An image from the Montreal archiocese's 2003 annual collection campaign. Image/Archdiocese of Montreal

Beware sleight of hand

By 
  • April 16, 2015

There’s a moment in Al Pacino’s new film Danny Collins when the eponymous character, alone in his dressing room, touches the ornate Cross nested in his ancient rock star chest hair. The gesture is cinematic sleight of hand.
In the next frame, Collins uncaps the crucifix and pours out a few lines of cocaine to put up his nose so his show can go on. The sign of our faith, in the fingers of a pop icon, turns into yet another clever cache for the pursuit of becoming comfortably numb.

Unfortunately, the movie then wanders away from the scene’s point. It becomes a self-satisfied warble of the heart song of our age: with enough money, you can buy redemption at no cost, at least not to yourself.

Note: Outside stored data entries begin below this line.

-- ==== Sys2Proof/Machine/Ops.lean ====
section
/-! DEFINITION. The shared operations: retiring, parking, records and interrupts, banks, tenures, transfers, halyard
frames and unwinding, kills, and taking a trap (R310 to R313) with the return beside it. -/

namespace Sys2Proof.Machine

/-- What exec answers. -/
abbrev Out := Host.Outcome State Fault Refusal

/-- A piece of a meaning: a value, or the state in which the instruction has ended early (a trap or a park). -/
abbrev Run (α : Type) := Except State α

/-- The outcome of a meaning. -/
def Run.out : Run State → Out
  | .ok s => .next s
  | .error s => .next s

/-! ### Retiring -/

/-- A loop counter at a retiring address: its new value and where it sends the PC (R131). -/
def loopStep (l : Loop) (p : Word) : Loop × Option Word :=
  if l.active && l.stop == p then
    if l.count.toNat ≤ 1 then ({ l with count := 0, active := false }, none)
    else ({ l with count := l.count - 1 }, some l.start)
  else (l, none)

/-- The PC and the loop counters after an instruction at the PC retires without branching (R131). -/
def retireSc (level : Nat) (x : ScalarSt) : ScalarSt :=
  if level ≠ 0 then { x with pc := x.pc + 4 }
  else if x.lc0.order < x.lc1.order then
    let a := loopStep x.lc1 x.pc
    match a.2 with
    | some t => { x with lc1 := a.1, pc := t }
    | none =>
      let b := loopStep x.lc0 x.pc
      { x with lc1 := a.1, lc0 := b.1, pc := b.2.getD (x.pc + 4) }
  else
    let a := loopStep x.lc0 x.pc
    match a.2 with
    | some t => { x with lc0 := a.1, pc := t }
    | none =>
      let b := loopStep x.lc1 x.pc
      { x with lc0 := a.1, lc1 := b.1, pc := b.2.getD (x.pc + 4) }

/-- An instruction of an agent retires without branching. -/
def retireOf (s : State) (ag : Agent) : State := modScOf s ag (retireSc (tlOf s ag))
/-- The instruction of the executor retires. -/
def retire (s : State) : State := retireOf s s.cur

/-! ### Parking -/

/-- Park an agent (R29). -/
def parkOf (s : State) (ag : Agent) (r : ParkReason) (abandon : Bool) (c : Cont) : State :=
  let p : Park := { reason := r, abandon := abandon, cont := c }
  match ag with
  | .slot k => modSlot s k fun x => { x with state := .parked, park := some p }
  | .app n => modApp s n fun x => { x with park := some p }

/-- Park the executor and end the instruction there. -/
def park {α : Type} (s : State) (r : ParkReason) (abandon : Bool) (c : Cont) : Run α := .error (parkOf s s.cur r abandon c)

/-- The reason of an agent's park has cleared: it leaves the park (R25). A context of a HELD session stays parked until its session is LIVE
again (R388). -/
def readyOf (s : State) (ag : Agent) : State :=
  match ag with
  | .slot k => modSlot s k fun x =>
    if x.park.isSome && heldNow s x then { x with park := x.park.map fun p => { p with cont := .cleared } }
    else { x with state := .ready, park := none, rdy := s.cycle }
  | .app n => modApp s n fun x => { x with park := none }

/-- The reason of a slot's park has cleared, and what its instruction has still to do is done before the slot is Ready (R29, R30). -/
def resumeOf (s : State) (k : Nat) : State :=
  modSlot s k fun x => { x with park := x.park.map fun p => { p with cont := .resume } }

/-- A completion-class park ends with its instruction retired (R30). -/
def completeOf (s : State) (ag : Agent) : State := readyOf (retireOf s ag) ag

def parkOfAg (s : State) : Agent → Option Park
  | .slot k => (slotAt s k).park
  | .app n => (appAt s n).park

/-- The agent of a thread number. -/
def agentOfThread (th : Nat) : Agent := if 2 ^ 20 ≤ th ∧ th < 2 ^ 21 then .app (th - 2 ^ 20) else .slot th

/-! ### Slot 15, records, and interrupt sources -/

/-- The key of a core's slot 15. -/
def supervisorOf (core : Nat) : Nat := slotKey core 15

/-- Set pending WAIT events of a slot (R225); a WAIT or a HALT parked on one ends its park. -/
def setPend (s : State) (k : Nat) (ev : BitVec 5) : State :=
  let s1 := modSlot s k fun x => { x with eng := { x.eng with pend := x.eng.pend ||| ev } }
  match (slotAt s1 k).park with
  | some { cont := .wait mask _, .. } => if mask &&& ev = 0 then s1 else readyOf s1 (.slot k)
  | _ => s1

/-- An entry of slot 15's queue arrives: its message event becomes pending, and HALT ends (R45, R314). -/
def wakeSupervisor (s : State) (core : Nat) : State :=
  let k := supervisorOf core
  let s1 := setPend s k 1
  match (slotAt s1 k).park with
  | some { cont := .halt, .. } => completeOf s1 (.slot k)
  | _ => s1

/-- The entries of the queue that hold device records of a slot. -/
def recordsOf (c : CoreSt) (k : Nat) : Nat := (c.delivered.filter fun e => e.recordOf == some k).length

/-- The device record of R314. -/
def recordWord (level worldAt cause kind slot : Nat) : Word :=
  w64 (level % 4 * 2 ^ 28 + worldAt % 4096 * 2 ^ 16 + cause % 256 * 2 ^ 8 + kind % 16 * 16 + slot % 16)

def recordEntry (s : State) (k level worldAt cause kind : Nat) (p : Word) : Delivered :=
  { world := worldId ((partOfSlot s k).getD 0) 0, header := w64 (2 ^ 28 + 2 * 2 ^ 12 + 0xFFF),
    payload := [recordWord level worldAt cause kind (slotNo k), p], recordOf := some k, posted := false, fifo := none }

/-- Post a device record, or keep it until an entry of the slot frees (R314). -/
def postRecord (s : State) (k : Nat) (e : Delivered) : State :=
  let c := coreOfSlot k
  if recordsOf (coreAt s c) k < 2 then
    wakeSupervisor (modCore s c fun x => { x with delivered := x.delivered ++ [e] }) c
  else modCore s c fun x => { x with waitingRecs := x.waitingRecs ++ [{ slot := k, entry := e }] }

/-- An event of a claimed source reaches an application core; it is held pending per source (R106). -/
def appEvent (s : State) (n src : Nat) : State :=
  modApp s n fun x => if x.pendingSources.contains src then x else { x with pendingSources := x.pendingSources ++ [src] }

/-- A message for vector v of a VF, for a partition or for the module (R365). -/
def sendVector (s : State) (vf v : Nat) (part : Option Nat) : State :=
  let base := (lookupD s.mod.msix vf 0).toNat % 2 ^ 48
  let e := leNat (memReadBytes s.mem (base + 4 * v) 4)
  if e / 2 ^ 31 = 1 && (match part with | some p => e / 2 ^ 16 % 64 == p | none => true) then
    modMod s fun m =>
      if m.msixMask.contains (vf, e % 2048) then
        { m with msixPending := if m.msixPending.contains (vf, e % 2048) then m.msixPending else m.msixPending ++ [(vf, e % 2048)] }
      else { m with sentInterrupts := m.sentInterrupts ++ [(vf, e % 2048)] }
  else countDie s 4 17 part 1

/-- The partition that a source concerns (R317). -/
def partOfSource (src : Nat) : Option Nat :=
  if src < 64 then some src else if src < 128 then some (src - 64) else none

/-- Deliver an event of a claimable source by the claim bits that hold now (R318). -/
def deliverEvent (s : State) (src : Nat) : State :=
  if 198 ≤ src then s else
  let c := { lookupD s.mod.claims src Claim.reset with occurred := true }
  let s1 := modMod s fun m => { m with claims := insert m.claims src { c with pend := c.pend || !(c.sup || c.host) } }
  if c.sup then appEvent s1 c.acore src
  else if c.host then sendVector s1 c.vf c.vec (partOfSource src)
  else s1

/-! ### Vector banks -/

/-- The lowest-numbered free bank of a core (R32). -/
def freeBankOf (c : CoreSt) : Option Nat := (List.range 4).find? fun i => (c.holders.toList.getD i none).isNone

def setHolder (c : CoreSt) (b : Nat) (h : Option Nat) : CoreSt :=
  if hb : b < 4 then { c with holders := c.holders.set b h } else c
def setBank (c : CoreSt) (b : Nat) (x : Bank) : CoreSt :=
  if hb : b < 4 then { c with banks := c.banks.set b x } else c
def getBank (c : CoreSt) (b : Nat) : Bank := if hb : b < 4 then c.banks[b] else Bank.zero

/-- Bind a bank to a slot. -/
def bindBank (s : State) (k b : Nat) : State :=
  modSlot (modCore s (coreOfSlot k) fun c => setHolder c b (some k)) k fun x =>
    { x with vec := { x.vec with bank := some b, recent := [] } }

/-- A restored slot's saved bank number, marked by 16, becomes the number of the bank now bound (R320). -/
def renameBank (old new : Nat) (x : SlotSt) : SlotSt :=
  let f := fun (b : Option Nat) => if b = some (16 + old) then some new else b
  { x with vec := { x.vec with bank := f x.vec.bank }, frames := x.frames.map fun y => { y with bank := f y.bank } }

/-- Matrix instructions are performed by the matrix engine (R39, R180). -/
def isMatrix : Instr → Bool
  | .mma _ _ _ | .mmas _ _ _ | .mmr _ _ _ => true
  | _ => false

/-- Put a released slot into the queue of the matrix engine: after the earlier clocks, and among those of its clock by slot (R180). -/
def queueMatrix : List (Nat × Nat) → Nat → Nat → List (Nat × Nat)
  | [], c, k => [(c, k)]
  | (d, j) :: rest, c, k => if c < d ∨ (c = d ∧ k < j) then (c, k) :: (d, j) :: rest else (d, j) :: queueMatrix rest c k

/-- A matrix instruction at the head of a slot's sequencer is released to the core's matrix engine, which performs them in
the order of release (R39, R180). -/
def releaseMatrix (s : State) (k : Nat) : State :=
  let x := slotAt s k
  let c := coreAt s (coreOfSlot k)
  let busy := (c.matrixQueue.any fun j => j.2 == k) || (match c.matrixRun with | some r => r.slot == k | none => false)
  match x.vec.seq with
  | e :: _ =>
    if !x.vec.frozen && !busy && e.body.any (fun h => isMatrix h.instr) then
      modCore s (coreOfSlot k) fun c => { c with matrixQueue := queueMatrix c.matrixQueue s.cycle k }
    else s
  | [] => s

/-- A matrix instruction stands at the head of a slot's sequencer although the slot has gone past it: its exception was deferred, or its
context was saved then. It is performed again, and the slot is parked with reason 2 as R39 says until it completes. -/
def awaitMatrix (s : State) (k : Nat) : State :=
  match (slotAt s k).vec.seq with
  | e :: _ => if !(slotAt s k).vec.frozen && e.body.any fun h => isMatrix h.instr then releaseMatrix (parkOf s (.slot k) .matrix false .matrixAgain) k else s
  | [] => s

/-- A restored slot waits, first for its banks, then for its tokens, then for its gang; then it is Ready (R320). -/
def restoreWait (s : State) (k : Nat) (banks : List (Nat × Nat × Bank)) (tokens : List Nat) (gang : Bool) : State :=
  let c : Cont := .restore banks tokens gang
  if !banks.isEmpty then parkOf s (.slot k) .bank false c
  else if !tokens.isEmpty then parkOf s (.slot k) .tile false c
  else if gang then parkOf s (.slot k) .barrier false c
  else awaitMatrix (readyOf s (.slot k)) k

/-- A slot that a CXREST placed and that still waits, before its first instruction issues (R320), or that is held with its gang (R319). It
leaves this wait only to be killed or saved (log entry 91). -/
def restoring (x : SlotSt) : Bool := match x.park with | some { cont := .restore _ _ _, .. } => true | _ => false
/-- The banks that a restored slot has not been given yet, by the number that its fields name, less 16. -/
def pendingBanks (s : State) (k : Nat) : List (Nat × Bank) :=
  let of := fun (j : Nat) => match (slotAt s j).park with | some { cont := .restore l _ _, .. } => l | _ => []
  ((of k ++ of (if k % 2 = 0 then k + 1 else k - 1)).filter fun e => e.1 == k).map (·.2)

/-- The first waiting slot of a core takes a free bank (R32, R320). -/
def serveBankOne (s : State) (core : Nat) : State :=
  let c := coreAt s core
  match c.bankQueue, freeBankOf c with
  | k :: rest, some b =>
    let s1 := modCore s core fun c => { c with bankQueue := rest }
    (match (slotAt s k).park with
    | some { cont := .bank d, .. } => completeOf (setRegOf (bindBank s1 k b) (.slot k) d (w64 b)) (.slot k)
    | some { cont := .restore ((j, o, v) :: l) t g, .. } =>
      let s2 := modCore s1 core fun c =>
        let c1 := setHolder (setBank c b v) b (some j)
        if l.isEmpty then c1 else { c1 with bankQueue := k :: rest }
      restoreWait (modSlot s2 j (renameBank o b)) k l t g
    | _ => s1)
  | _, _ => s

Yet those few seconds themselves are worth the price of admission, certainly at this Easter season, and if only to provoke questions about how even non-Hollywood culture yokes Christ’s cross to warm, fuzzy feel-goodism. From the single sign of universal salvation, the instrument of Our Lord’s torment, doubt and death, becomes a catch-all for seemingly endless spiritual, social and political signifiers. True, none of them contain cocaine. But all fuel some form of diversion from the authentic message of the cross.

Just to take one small example, in Montreal, the archdiocese has just launched its annual giving campaign. For the past decade or so, the marketing savvy of the campaign has almost put its actual purpose in the shade.